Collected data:
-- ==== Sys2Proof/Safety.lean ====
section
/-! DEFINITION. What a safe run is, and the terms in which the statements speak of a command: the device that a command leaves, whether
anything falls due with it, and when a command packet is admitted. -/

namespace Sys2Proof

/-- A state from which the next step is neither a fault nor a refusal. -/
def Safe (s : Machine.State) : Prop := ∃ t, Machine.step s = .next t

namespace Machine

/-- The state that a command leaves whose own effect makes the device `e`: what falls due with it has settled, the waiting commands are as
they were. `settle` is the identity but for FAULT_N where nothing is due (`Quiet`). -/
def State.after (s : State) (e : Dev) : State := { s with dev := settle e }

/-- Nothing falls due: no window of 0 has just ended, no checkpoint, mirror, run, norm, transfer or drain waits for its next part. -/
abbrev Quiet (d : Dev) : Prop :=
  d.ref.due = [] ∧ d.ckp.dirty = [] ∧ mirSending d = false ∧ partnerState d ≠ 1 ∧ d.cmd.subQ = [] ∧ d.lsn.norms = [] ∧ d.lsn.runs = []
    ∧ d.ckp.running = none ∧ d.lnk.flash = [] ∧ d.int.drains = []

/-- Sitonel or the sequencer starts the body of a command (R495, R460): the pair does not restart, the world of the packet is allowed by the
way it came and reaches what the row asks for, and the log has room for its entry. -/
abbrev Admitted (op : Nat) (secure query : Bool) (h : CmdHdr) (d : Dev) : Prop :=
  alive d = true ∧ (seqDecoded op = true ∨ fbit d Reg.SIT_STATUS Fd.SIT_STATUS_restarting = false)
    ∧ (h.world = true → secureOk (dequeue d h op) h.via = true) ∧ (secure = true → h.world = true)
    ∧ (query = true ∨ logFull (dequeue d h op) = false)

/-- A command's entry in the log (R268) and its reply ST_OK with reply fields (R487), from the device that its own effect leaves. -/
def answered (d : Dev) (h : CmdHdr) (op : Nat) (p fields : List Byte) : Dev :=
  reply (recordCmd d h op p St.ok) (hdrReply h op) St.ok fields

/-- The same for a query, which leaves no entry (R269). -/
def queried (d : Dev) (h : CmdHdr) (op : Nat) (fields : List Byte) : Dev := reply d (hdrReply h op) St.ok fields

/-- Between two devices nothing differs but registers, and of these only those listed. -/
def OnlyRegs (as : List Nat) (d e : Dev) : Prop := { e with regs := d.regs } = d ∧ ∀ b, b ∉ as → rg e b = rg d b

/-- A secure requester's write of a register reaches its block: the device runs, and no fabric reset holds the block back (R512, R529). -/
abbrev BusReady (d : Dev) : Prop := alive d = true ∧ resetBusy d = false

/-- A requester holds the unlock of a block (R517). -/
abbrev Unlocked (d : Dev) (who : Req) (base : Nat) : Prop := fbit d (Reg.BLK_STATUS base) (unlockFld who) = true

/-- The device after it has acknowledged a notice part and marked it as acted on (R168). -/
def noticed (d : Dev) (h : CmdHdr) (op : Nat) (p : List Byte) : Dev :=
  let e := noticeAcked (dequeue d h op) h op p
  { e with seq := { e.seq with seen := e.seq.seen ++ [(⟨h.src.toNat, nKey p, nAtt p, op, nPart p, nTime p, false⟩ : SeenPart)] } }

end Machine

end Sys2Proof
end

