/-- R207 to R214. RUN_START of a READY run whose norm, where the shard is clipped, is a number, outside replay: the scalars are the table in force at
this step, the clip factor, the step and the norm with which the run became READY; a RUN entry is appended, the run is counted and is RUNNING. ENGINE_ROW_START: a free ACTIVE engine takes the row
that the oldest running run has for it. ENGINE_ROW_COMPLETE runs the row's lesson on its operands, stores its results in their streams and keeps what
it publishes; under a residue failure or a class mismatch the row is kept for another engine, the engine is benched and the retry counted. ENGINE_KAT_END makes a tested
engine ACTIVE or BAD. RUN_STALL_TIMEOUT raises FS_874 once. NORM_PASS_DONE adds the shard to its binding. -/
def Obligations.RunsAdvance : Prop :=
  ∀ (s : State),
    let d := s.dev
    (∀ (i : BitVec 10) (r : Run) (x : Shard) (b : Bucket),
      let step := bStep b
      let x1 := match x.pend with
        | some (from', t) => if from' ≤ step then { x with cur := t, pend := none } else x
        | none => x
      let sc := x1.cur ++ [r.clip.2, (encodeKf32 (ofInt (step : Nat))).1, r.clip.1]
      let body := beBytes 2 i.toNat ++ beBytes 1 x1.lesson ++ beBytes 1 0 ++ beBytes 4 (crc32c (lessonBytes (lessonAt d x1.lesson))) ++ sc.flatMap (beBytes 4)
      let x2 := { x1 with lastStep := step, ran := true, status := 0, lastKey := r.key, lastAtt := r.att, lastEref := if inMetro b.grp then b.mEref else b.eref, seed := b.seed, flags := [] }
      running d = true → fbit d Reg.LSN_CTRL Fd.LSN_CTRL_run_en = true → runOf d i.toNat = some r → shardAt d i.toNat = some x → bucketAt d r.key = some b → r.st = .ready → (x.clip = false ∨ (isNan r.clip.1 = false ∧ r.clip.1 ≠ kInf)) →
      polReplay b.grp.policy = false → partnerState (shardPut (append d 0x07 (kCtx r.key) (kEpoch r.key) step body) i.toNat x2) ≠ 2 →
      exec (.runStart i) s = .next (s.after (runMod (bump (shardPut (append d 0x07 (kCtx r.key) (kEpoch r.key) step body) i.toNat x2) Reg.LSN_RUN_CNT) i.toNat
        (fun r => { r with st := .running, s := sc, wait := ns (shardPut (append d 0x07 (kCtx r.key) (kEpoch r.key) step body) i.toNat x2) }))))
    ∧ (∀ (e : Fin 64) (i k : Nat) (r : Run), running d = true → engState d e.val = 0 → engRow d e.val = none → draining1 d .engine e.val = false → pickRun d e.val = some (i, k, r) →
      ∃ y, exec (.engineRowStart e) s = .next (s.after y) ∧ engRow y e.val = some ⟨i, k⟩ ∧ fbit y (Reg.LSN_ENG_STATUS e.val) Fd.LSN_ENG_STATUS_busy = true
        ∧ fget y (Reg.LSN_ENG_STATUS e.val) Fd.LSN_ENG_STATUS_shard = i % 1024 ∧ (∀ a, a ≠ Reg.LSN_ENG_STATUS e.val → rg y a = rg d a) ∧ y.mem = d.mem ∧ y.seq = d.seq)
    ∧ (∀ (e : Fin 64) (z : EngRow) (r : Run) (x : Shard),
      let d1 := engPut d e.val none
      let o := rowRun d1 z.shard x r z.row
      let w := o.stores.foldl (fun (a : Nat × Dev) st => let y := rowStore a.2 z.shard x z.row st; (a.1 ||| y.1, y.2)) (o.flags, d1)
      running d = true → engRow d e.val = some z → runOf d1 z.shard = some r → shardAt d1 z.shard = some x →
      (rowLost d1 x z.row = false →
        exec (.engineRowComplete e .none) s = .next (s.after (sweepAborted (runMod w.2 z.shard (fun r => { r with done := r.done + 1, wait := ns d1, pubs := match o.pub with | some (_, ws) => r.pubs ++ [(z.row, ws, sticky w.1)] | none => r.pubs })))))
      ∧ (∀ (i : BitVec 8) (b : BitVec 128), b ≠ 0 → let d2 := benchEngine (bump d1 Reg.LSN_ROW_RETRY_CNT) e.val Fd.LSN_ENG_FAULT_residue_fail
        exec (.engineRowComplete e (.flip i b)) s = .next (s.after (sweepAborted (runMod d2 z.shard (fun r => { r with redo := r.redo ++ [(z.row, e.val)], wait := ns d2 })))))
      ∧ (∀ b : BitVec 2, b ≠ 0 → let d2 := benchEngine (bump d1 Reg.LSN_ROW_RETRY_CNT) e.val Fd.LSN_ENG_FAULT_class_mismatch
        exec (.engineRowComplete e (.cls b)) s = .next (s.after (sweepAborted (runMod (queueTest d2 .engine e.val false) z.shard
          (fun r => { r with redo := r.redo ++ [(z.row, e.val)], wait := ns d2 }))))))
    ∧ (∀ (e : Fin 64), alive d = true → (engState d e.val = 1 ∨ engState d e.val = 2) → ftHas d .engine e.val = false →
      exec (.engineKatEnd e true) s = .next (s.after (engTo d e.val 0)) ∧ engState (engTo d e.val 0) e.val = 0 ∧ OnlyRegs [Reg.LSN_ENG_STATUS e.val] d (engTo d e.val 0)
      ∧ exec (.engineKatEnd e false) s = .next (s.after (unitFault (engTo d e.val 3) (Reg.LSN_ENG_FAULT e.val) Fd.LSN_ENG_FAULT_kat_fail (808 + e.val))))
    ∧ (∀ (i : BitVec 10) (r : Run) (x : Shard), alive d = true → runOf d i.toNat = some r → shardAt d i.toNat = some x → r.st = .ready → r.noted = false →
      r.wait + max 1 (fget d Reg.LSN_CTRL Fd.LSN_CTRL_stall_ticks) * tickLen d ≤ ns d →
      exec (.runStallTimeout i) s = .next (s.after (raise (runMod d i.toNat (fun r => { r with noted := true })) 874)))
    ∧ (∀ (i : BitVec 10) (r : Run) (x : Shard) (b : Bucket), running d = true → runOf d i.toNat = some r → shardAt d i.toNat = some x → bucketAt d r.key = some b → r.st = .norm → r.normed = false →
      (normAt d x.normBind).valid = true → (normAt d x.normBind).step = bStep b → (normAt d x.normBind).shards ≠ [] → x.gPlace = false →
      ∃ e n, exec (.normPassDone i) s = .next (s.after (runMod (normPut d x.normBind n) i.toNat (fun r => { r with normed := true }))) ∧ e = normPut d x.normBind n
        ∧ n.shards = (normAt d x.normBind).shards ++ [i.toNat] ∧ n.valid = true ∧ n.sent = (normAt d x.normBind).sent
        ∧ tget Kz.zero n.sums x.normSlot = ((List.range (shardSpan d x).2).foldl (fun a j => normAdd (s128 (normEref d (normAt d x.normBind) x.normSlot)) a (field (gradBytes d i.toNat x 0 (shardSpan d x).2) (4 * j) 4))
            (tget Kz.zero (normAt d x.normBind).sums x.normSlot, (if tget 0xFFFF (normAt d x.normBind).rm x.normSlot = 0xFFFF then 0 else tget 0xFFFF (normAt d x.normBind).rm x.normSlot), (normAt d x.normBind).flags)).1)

Exercise description: Scan the entries above, and wherever a line holds the string "abbrev", copy it.

Reply:
abbrev Quiet (d : Dev) : Prop :=
abbrev Admitted (op : Nat) (secure query : Bool) (h : CmdHdr) (d : Dev) : Prop :=
abbrev BusReady (d : Dev) : Prop := alive d = true ∧ resetBusy d = false
abbrev Unlocked (d : Dev) (who : Req) (base : Nat) : Prop := fbit d (Reg.BLK_STATUS base) (unlockFld who) = true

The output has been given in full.